Collection entries:
-- ==== Sys2Proof/Machine/Sash.lean ====
section
/-! DEFINITION. The Sash store, major 0x27 (19 R383 to R395). An instruction sends its request to a unit; the unit accepts and
performs it whole; the result comes back. -/

namespace Sys2Proof.Machine

/-! Issue (R387, R388). -/

/-- Issue a Sash instruction: BOUND_WRITE, its checks, its request. -/
def State.sash (s : State) (d : BitVec 5) (l : BitVec 4) (checks : List (Option Trap)) (op : SashOp) (handle : Word) : State :=
  s.guarded (s.boundCheck d :: checks) (fun s => s.issueLong (s.reqOf .request (.sash op handle d) 0) [d] l.toNat false 4)

/-- The check of a scratch operand: its end is checked by the unit. -/
def State.sashScratch (s : State) (a : Word) : Option Trap := s.addrCheck a 128 1 true

/-- The own-scratch offset of an operand. -/
def State.offOf (s : State) (a : Word) : Nat := addrOff (s.resolve a)

/-- The storage address of an operand, after the rewritings of R120, and its check (R389). -/
def State.storageCheck (s : State) (a : Word) : Option Trap :=
  if (s.resolve a).toNat % 4096 ≠ 0 then some ⟨cALIGN, s.resolve a, 0⟩ else none

/-- The unit of the executing core's die (R383). -/
def State.unitHere (s : State) : Nat := dieOf (keyX s.cur.core) (keyY s.cur.core)

/-- SSOPEN (R389). -/
def execSsopen (d a b : BitVec 5) (l : BitVec 4) (s : State) : Out :=
  .next (s.sash d l [s.storageCheck (s.rg a)] (.open (s.resolve (s.rg a)).toNat (s.rg b) s.unitHere) 0)

/-- SSLOAD (R390). -/
def execSsload (d a b : BitVec 5) (l : BitVec 4) (s : State) : Out :=
  .next (s.sash d l [s.sashScratch (s.rg (b + 1))] (.load (s.rg b) (s.offOf (s.rg (b + 1)))) (s.rg a))

/-- SSCOMMIT (R390). -/
def execSscommit (d a b : BitVec 5) (l : BitVec 4) (s : State) : Out :=
  .next (s.sash d l [s.sashScratch (s.rg (b + 2))] (.commit (s.rg b) (s.rg (b + 1)) (s.offOf (s.rg (b + 2)))) (s.rg a))

/-- SSSNAP (R392). -/
def execSssnap (d a : BitVec 5) (l : BitVec 4) (s : State) : Out := .next (s.sash d l [] .snap (s.rg a))

/-- SSFIND (R392). -/
def execSsfind (d a b : BitVec 5) (l : BitVec 4) (s : State) : Out := .next (s.sash d l [] (.find (s.rg b)) (s.rg a))

/-- SSROLL (R393). -/
def execSsroll (d a b : BitVec 5) (l : BitVec 4) (s : State) : Out := .next (s.sash d l [] (.roll (s.rg b)) (s.rg a))

/-- SSPIN (R392). -/
def execSspin (d a b : BitVec 5) (l : BitVec 4) (s : State) : Out := .next (s.sash d l [] (.pin (s.rg b)) (s.rg a))

/-- SSUNPIN (R392). -/
def execSsunpin (d a b : BitVec 5) (l : BitVec 4) (s : State) : Out := .next (s.sash d l [] (.unpin (s.rg b)) (s.rg a))

/-- SSFORK (R394). -/
def execSsfork (d a b : BitVec 5) (l : BitVec 4) (s : State) : Out :=
  .next (s.sash d l [s.storageCheck (s.rg (b + 1))] (.fork (s.rg b) (s.resolve (s.rg (b + 1))).toNat s.unitHere) (s.rg a))

/-- SSCLOSE (R395). -/
def execSsclose (a : BitVec 5) (l : BitVec 4) (s : State) : Out := .next (s.sash 0 l [] .close (s.rg a))

/-! The record (R384 to R386): its header is one number of 1,024 bits. -/

def recVALID (h : Nat) : Bool := bit h 63
def recLB (h : Nat) : Nat := bits h 62 62
def recPV (h : Nat) : Bool := bit h 61
def recD (h : Nat) : Nat := 2 ^ bits h 60 58
def recNL (h : Nat) : Nat := bits h 57 50 + 1
def recSBU (h : Nat) : Nat := bits h 49 36
def recUNIT (h : Nat) : Nat := bits h 35 30
def recVF (h : Nat) : Nat := bits h 29 26
def recGEN (h : Nat) : Nat := bits h 11 0
def recLIVE (h : Nat) : Nat := bits h 191 128
def recPP (h : Nat) : Nat := bits h 255 192
def recSEQ (h : Nat) : Nat := bits h 319 256
def recCMASK (h : Nat) : Nat := bits h 1023 768

/-- The offset of layer j of state area k. -/
def recArea (h k j : Nat) : Nat := 0x1000 + (k * recNL h + j) * (128 * recSBU h)
/-- The bytes of the whole area. -/
def recBytes (h : Nat) : Nat := recArea h (2 + recD h) 0

/-- A fresh header (R385). -/
def recNew (sbu nlm1 ld unit vf gen : Nat) : Nat :=
  setBits 0 191 128 (2 ^ 64 - 1) + 2 ^ 63 + ld * 2 ^ 58 + nlm1 * 2 ^ 50 + sbu * 2 ^ 36 + unit * 2 ^ 30 + vf * 2 ^ 26 + gen

/-- The handle of a record (R383). -/
def handleOf (unit vf storage gen : Nat) : Word := BitVec.ofNat 64 (unit * 2 ^ 58 + vf * 2 ^ 48 + bits storage 47 12 * 2 ^ 12 + gen)

def shV (x : Nat) : Bool := bit x 0
def shPIN (x : Nat) : Bool := bit x 1
def shAGE (x : Nat) : Nat := bits x 63 8
def shTAG (x : Nat) : Nat := bits x 127 64

/-- A header and a descriptor with their reserved fields zero (00 R6). -/
def recNorm (h : Nat) : Nat := setBits (setBits (setBits h 25 12 0) 127 64 0) 767 320 0
def shNorm (x : Nat) : Nat := setBits x 7 2 0

/-! Memory of the unit: sectors of 128 bytes by virtual address, at their home slices (R384), once the area has been translated. -/

/-- The unit reads and writes the area (R384). -/
def recNeed : Need := ⟨true, true⟩

/-- The first granule of [va, va + n) that does not translate for reading and writing. -/
def State.areaFault (s : State) (vf : BitVec 4) (va n : Nat) : Option LateFault :=
  (upFrom (va / 2 ^ 16) ((va + n - 1) / 2 ^ 16 - va / 2 ^ 16 + 1)).findSome? (fun g =>
    let a := max va (g * 2 ^ 16)
    match s.homeOf vf a recNeed with
    | .error cause => some ⟨cause, BitVec.ofNat 64 a, 0⟩
    | .ok _ => none)

/-- Bring a sector of the area to its home and check it (21 R424). -/
def State.recTouch (s : State) (vf : BitVec 4) (va : Nat) : State := s.onHome vf va recNeed s State.checkedAt
/-- n bytes of a sector that has been touched, and its poison. -/
def State.recGet (s : State) (vf : BitVec 4) (va n : Nat) : Nat × Bool := s.onHome vf va recNeed (0, false) (fun s x y pa => s.homeRead x y pa n)
def State.recRead (s : State) (vf : BitVec 4) (va n : Nat) : Nat := (s.recGet vf va n).1
/-- Write n bytes of one sector. -/
def State.recWrite (s : State) (vf : BitVec 4) (va n v : Nat) (poison : Bool := false) : State :=
  s.onHomeWrite vf va recNeed s (fun s x y pa => s.homeWrite x y pa n v poison)

/-- Note poison that was copied. -/
def State.notePoison (s : State) (bad : Bool) (va : Nat) : State := if bad then s.logBeline (.poisoned va) else s

/-- Copy n sectors inside the storage (R388). -/
def State.recCopy (s : State) (vf : BitVec 4) (dst src : Nat) : Nat → State
  | 0 => s
  | n + 1 =>
    let s := s.recTouch vf src
    let v := s.recGet vf src 128
    State.recCopy ((s.recWrite vf dst 128 v.1 v.2).notePoison v.2 src) vf (dst + 128) (src + 128) n

/-- Zero n sectors. -/
def State.recZero (s : State) (vf : BitVec 4) (dst : Nat) : Nat → State
  | 0 => s
  | n + 1 => State.recZero (s.recWrite vf dst 128 0) vf (dst + 128) n

/-- Copy n sectors of a layer into the scratch of core c. -/
def State.recOut (s : State) (c : Nat) (vf : BitVec 4) (off src : Nat) : Nat → State
  | 0 => s
  | n + 1 =>
    let s := s.recTouch vf src
    let v := s.recGet vf src 128
    let t := s.modCore c (fun k =>
      let k := (k.noteCodeStore off 128).swrite off 128 v.1
      if v.2 then { k with lpoison := (k.sectors off 128).foldl setAdd k.lpoison } else k)
    State.recOut (t.notePoison v.2 src) c vf (off + 128) (src + 128) n

/-- Copy n sectors of the scratch of core c into a layer. -/
def State.recIn (s : State) (c : Nat) (vf : BitVec 4) (dst off : Nat) : Nat → State
  | 0 => s
  | n + 1 =>
    let bad := (s.core c).spoisoned off 128
    State.recIn ((s.recWrite vf dst 128 ((s.core c).sread off 128) bad).notePoison bad dst) c vf (dst + 128) (off + 128) n

/-- A record that the unit works on: its partition, storage and header. -/
structure Rec where
  vf : BitVec 4
  at_ : Nat
  hdr : Nat

def Rec.shutter (r : Rec) (s : State) (k : Nat) : Nat := s.recRead r.vf (r.at_ + 0x80 + 16 * k) 16
def Rec.putShutter (r : Rec) (s : State) (k v : Nat) : State := s.recWrite r.vf (r.at_ + 0x80 + 16 * k) 16 (shNorm v)
def Rec.put (r : Rec) (s : State) (h : Nat) : State := s.recWrite r.vf r.at_ 128 (recNorm h)
def Rec.area (r : Rec) (k j : Nat) : Nat := r.at_ + recArea r.hdr k j
/-- Sectors of a whole state area. -/
def Rec.stateSectors (r : Rec) : Nat := recNL r.hdr * recSBU r.hdr
/-- The valid shutters: number and descriptor. -/
def Rec.shutters (r : Rec) (s : State) : List (Nat × Nat) :=
  ((List.range (recD r.hdr)).map (fun k => (k, r.shutter s k))).filter (fun e => shV e.2)
def Rec.tagged (r : Rec) (s : State) (p : Nat) : Option (Nat × Nat) := (r.shutters s).find? (fun e => shTAG e.2 == p)

/-- STATE_STORE with its reason. -/
def storeFault (at_ reason : Nat) : LateFault := ⟨cSTATESTORE, BitVec.ofNat 64 at_, BitVec.ofNat 64 reason⟩

/-- What an operation answers: the state and the result register, or its exact fault. -/
abbrev SashRes := Except LateFault (State × Nat)

/-- The key of a record's storage in `State.areas`. -/
def areaKey (vf : BitVec 4) (at_ : Nat) : Nat := vf.toNat * 2 ^ 48 + at_

/-- Bring the header and the descriptors of a record to their homes. -/
def State.touchRecord (s : State) (vf : BitVec 4) (at_ depth : Nat) : State :=
  (List.range (1 + (depth + 7) / 8)).foldl (fun s i => s.recTouch vf (at_ + 128 * i)) s

/-- A header with the LD, NLM1 and SBU with which SSOPEN or SSFORK last laid out the area of its storage: a header that a store has
changed affects no other memory (R384; DESIGN CHOICE, log 65). -/
def State.laidOut (s : State) (vf : BitVec 4) (at_ h : Nat) : Nat :=
  match mapFind s.areas (areaKey vf at_) with
  | some n => setBits h 60 36 (bits n 60 36)
  | none => h

/-- Find the record of a handle for an issuer of partition vf (R388). -/
def State.record (s : State) (vf : BitVec 4) (handle : Word) : Except LateFault (State × Rec) :=
  let n := handle.toNat
  let at_ := bits n 47 12 * 2 ^ 12
  if bits n 57 52 ≠ 0 ∨ 39 < bits n 63 58 ∨ bits n 51 48 ≠ vf.toNat then .error (storeFault at_ 1)
  else match s.areaFault vf at_ 128 with
  | some f => .error f
  | none =>
    let s := s.recTouch vf at_
    let h := s.laidOut vf at_ (s.recRead vf at_ 128)
    if recVALID h = false ∨ recGEN h ≠ bits n 11 0 ∨ recVF h ≠ vf.toNat ∨ recUNIT h ≠ bits n 63 58 then .error (storeFault at_ 1)
    else match s.areaFault vf at_ (recBytes h) with
      | some f => .error f
      | none => .ok (s.touchRecord vf at_ (recD h), ⟨vf, at_, h⟩)

/-- Create a record (R389): its area must translate and hold no open record. -/
def State.openRecord (s : State) (vf : BitVec 4) (at_ sbu nlm1 ld unit : Nat) : Except LateFault (State × Rec) :=
  let fresh := recNew sbu nlm1 ld unit vf.toNat
  match s.areaFault vf at_ (recBytes (fresh 0)) with
  | some f => .error f
  | none =>
    let s := s.recTouch vf at_
    let old := s.recRead vf at_ 128
    if recVALID old then .error (storeFault at_ 6)
    else
      let hdr := fresh ((recGEN old + 1) % 4096)
      let r : Rec := ⟨vf, at_, hdr⟩
      let s := s.touchRecord vf at_ (recD r.hdr)
      let s := (List.range (recD r.hdr)).foldl (fun s k => r.putShutter s k 0) (r.put s r.hdr)
      .ok ({ s with areas := mapSet s.areas (areaKey vf at_) (hdr % 2 ^ 64) }, r)

/-- SSOPEN at the unit. -/
def State.sashOpen (s : State) (vf : BitVec 4) (at_ : Nat) (config : Word) (unit : Nat) : SashRes :=
  let n := config.toNat
  let sbu := bits n 13 0
  let ld := bits n 26 24
  if n / 2 ^ 27 ≠ 0 ∨ bits n 15 14 ≠ 0 ∨ sbu = 0 ∨ 8192 < sbu ∨ ld = 0 ∨ 6 < ld then .error (storeFault at_ 5)
  else match s.openRecord vf at_ sbu (bits n 23 16) ld unit with
    | .error f => .error f
    | .ok (s, r) => .ok (s.recZero vf (r.area 0 0) r.stateSectors, (handleOf unit vf.toNat at_ (recGEN r.hdr)).toNat)

/-- SSLOAD at the unit (R390). -/
def Rec.load (r : Rec) (s : State) (c : Nat) (layer : Word) (dst : Nat) : SashRes :=
  if recNL r.hdr ≤ layer.toNat then .error (storeFault r.at_ 2)
  else if (s.core c).scratchSize < dst + 128 * recSBU r.hdr then .error (storeFault r.at_ 6)
  else .ok (s.recOut c r.vf dst (r.area (recLB r.hdr) layer.toNat) (recSBU r.hdr), recLIVE r.hdr)

/-- SSCOMMIT at the unit (R390). -/
def Rec.commit (r : Rec) (s : State) (c : Nat) (layer p : Word) (src : Nat) : SashRes :=
  let h := r.hdr
  if recNL h ≤ layer.toNat then .error (storeFault r.at_ 2)
  else if p.toInt < 0 ∨ p.toInt ≤ toS (recLIVE h) 64 then .error (storeFault r.at_ 3)
  else if (s.core c).scratchSize < src + 128 * recSBU h then .error (storeFault r.at_ 6)
  else
    let anew := !recPV h || recPP h != p.toNat
    let st0 := if anew && recPV h then 2 else 0
    let h1 := if anew then setBits (setBits (setBits h 61 61 1) 255 192 p.toNat) 1023 768 0 else h
    let s := s.recIn c r.vf (r.area (1 - recLB h) layer.toNat) src (recSBU h)
    let mask := recCMASK h1 ||| 2 ^ layer.toNat
    if mask % 2 ^ recNL h = 2 ^ recNL h - 1 then
      .ok (r.put s (setBits (setBits (setBits (setBits h1 62 62 (1 - recLB h)) 191 128 p.toNat) 61 61 0) 1023 768 0), 1)
    else .ok (r.put s (setBits h1 1023 768 mask), st0)

/-- The shutter that a snapshot takes: an invalid one, else the unpinned one of smallest AGE. -/
def Rec.victim (r : Rec) (s : State) : Option Nat :=
  match (List.range (recD r.hdr)).find? (fun k => !shV (r.shutter s k)) with
  | some k => some k
  | none =>
    ((r.shutters s).filter (fun e => !shPIN e.2)).foldl (fun best e =>
      match best with
      | none => some e
      | some b => if shAGE e.2 < shAGE b.2 then some e else some b) (none : Option (Nat × Nat)) |>.map (·.1)

/-- SSSNAP at the unit (R392). -/
def Rec.snap (r : Rec) (s : State) : SashRes :=
  let h := r.hdr
  if recLIVE h = 2 ^ 64 - 1 then .ok (s, 0xFFFFFFFFFFFFFFFE)
  else match r.tagged s (recLIVE h) with
  | some e => .ok (s, e.1)
  | none =>
    match r.victim s with
    | none => .ok (s, 2 ^ 64 - 1)
    | some k =>
      let s := s.recCopy r.vf (r.area (2 + k) 0) (r.area (recLB h) 0) r.stateSectors
      let s := r.putShutter s k (recLIVE h * 2 ^ 64 + recSEQ h % 2 ^ 56 * 2 ^ 8 + 1)
      .ok (r.put s (setBits h 319 256 (recSEQ h + 1)), k)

◆ What is expected ◆
All lines above between those holding "let old := s.recRead vf at_ 128" and "let n := config.toNat", inclusive, must be set down unchanged, and no other line may be included.

◆ Your solution ◆
    let old := s.recRead vf at_ 128
    if recVALID old then .error (storeFault at_ 6)
    else
      let hdr := fresh ((recGEN old + 1) % 4096)
      let r : Rec := ⟨vf, at_, hdr⟩
      let s := s.touchRecord vf at_ (recD r.hdr)
      let s := (List.range (recD r.hdr)).foldl (fun s k => r.putShutter s k 0) (r.put s r.hdr)
      .ok ({ s with areas := mapSet s.areas (areaKey vf at_) (hdr % 2 ^ 64) }, r)

/-- SSOPEN at the unit. -/
def State.sashOpen (s : State) (vf : BitVec 4) (at_ : Nat) (config : Word) (unit : Nat) : SashRes :=
  let n := config.toNat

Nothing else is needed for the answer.